● Task
Taking the line with "if s.rdSh HKP.RTD_EN_UPPER" as the first and the line with "let v := l.map s.rdSh" as the last, set down exactly every line in that range from the entries below, and no more.

:: Given data ::

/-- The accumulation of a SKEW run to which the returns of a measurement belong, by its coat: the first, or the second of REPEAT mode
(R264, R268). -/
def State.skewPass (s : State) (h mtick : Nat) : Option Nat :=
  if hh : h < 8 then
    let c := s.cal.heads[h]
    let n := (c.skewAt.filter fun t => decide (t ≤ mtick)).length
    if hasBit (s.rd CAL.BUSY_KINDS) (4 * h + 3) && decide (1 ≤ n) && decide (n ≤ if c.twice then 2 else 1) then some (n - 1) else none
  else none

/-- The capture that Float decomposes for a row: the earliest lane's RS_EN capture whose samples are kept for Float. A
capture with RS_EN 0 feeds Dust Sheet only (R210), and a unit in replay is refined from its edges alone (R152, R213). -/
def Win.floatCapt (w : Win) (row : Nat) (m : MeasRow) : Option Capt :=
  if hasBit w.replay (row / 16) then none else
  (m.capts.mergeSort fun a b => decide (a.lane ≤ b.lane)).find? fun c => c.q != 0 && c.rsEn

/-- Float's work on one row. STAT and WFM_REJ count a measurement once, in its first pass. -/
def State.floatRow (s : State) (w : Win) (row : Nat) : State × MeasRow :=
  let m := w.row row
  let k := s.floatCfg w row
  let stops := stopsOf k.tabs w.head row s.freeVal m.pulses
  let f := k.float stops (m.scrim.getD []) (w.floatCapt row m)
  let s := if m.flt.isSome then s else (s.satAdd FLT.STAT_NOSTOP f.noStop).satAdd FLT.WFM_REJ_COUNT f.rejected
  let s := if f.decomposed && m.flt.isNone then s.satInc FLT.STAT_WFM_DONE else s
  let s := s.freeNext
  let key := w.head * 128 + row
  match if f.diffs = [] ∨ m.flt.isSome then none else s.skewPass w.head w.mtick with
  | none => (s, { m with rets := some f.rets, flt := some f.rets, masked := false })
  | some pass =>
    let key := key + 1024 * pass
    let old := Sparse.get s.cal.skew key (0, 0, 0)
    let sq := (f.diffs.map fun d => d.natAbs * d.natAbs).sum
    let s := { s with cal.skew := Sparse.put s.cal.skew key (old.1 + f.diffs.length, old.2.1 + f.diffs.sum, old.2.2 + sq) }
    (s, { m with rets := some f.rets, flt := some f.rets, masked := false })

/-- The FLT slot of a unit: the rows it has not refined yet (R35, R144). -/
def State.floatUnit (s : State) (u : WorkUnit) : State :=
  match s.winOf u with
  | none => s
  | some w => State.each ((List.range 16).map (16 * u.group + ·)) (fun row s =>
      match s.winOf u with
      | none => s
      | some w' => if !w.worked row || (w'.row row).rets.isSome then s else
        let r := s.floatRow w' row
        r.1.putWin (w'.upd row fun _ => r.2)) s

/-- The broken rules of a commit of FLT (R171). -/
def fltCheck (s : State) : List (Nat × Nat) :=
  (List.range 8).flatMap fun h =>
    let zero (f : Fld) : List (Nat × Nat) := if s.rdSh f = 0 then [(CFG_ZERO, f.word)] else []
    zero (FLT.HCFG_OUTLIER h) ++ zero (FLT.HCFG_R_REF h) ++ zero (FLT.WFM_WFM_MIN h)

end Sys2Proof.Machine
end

:::
:: Given data ::

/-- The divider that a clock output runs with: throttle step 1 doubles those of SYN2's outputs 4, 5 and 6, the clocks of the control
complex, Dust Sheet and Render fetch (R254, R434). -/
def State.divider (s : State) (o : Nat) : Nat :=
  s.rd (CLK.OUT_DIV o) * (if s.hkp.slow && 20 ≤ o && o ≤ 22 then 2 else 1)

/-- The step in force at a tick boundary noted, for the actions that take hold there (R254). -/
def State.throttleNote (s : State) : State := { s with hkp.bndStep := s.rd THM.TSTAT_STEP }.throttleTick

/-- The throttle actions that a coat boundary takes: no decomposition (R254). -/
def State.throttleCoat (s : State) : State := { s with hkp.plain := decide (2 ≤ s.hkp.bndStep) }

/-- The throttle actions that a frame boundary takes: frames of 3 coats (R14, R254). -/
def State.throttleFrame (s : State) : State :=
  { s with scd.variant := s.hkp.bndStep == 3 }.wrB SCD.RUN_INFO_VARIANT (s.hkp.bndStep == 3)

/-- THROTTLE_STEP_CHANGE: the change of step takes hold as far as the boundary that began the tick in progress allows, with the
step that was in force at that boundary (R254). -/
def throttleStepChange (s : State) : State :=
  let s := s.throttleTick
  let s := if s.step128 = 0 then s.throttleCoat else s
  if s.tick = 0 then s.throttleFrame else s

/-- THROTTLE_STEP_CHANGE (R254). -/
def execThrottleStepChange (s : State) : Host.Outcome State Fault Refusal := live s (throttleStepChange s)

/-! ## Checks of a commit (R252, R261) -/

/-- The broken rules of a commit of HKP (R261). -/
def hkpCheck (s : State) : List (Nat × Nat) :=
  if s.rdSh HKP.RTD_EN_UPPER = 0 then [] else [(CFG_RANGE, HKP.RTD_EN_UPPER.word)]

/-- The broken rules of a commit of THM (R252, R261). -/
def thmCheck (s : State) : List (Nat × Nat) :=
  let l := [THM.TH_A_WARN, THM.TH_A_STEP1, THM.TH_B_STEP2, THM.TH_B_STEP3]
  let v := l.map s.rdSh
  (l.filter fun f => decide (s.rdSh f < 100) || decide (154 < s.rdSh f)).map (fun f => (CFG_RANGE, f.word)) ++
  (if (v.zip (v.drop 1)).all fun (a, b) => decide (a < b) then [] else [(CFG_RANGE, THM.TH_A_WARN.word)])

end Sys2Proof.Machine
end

:::

● Final answer
  if s.rdSh HKP.RTD_EN_UPPER = 0 then [] else [(CFG_RANGE, HKP.RTD_EN_UPPER.word)]

/-- The broken rules of a commit of THM (R252, R261). -/
def thmCheck (s : State) : List (Nat × Nat) :=
  let l := [THM.TH_A_WARN, THM.TH_A_STEP1, THM.TH_B_STEP2, THM.TH_B_STEP3]
  let v := l.map s.rdSh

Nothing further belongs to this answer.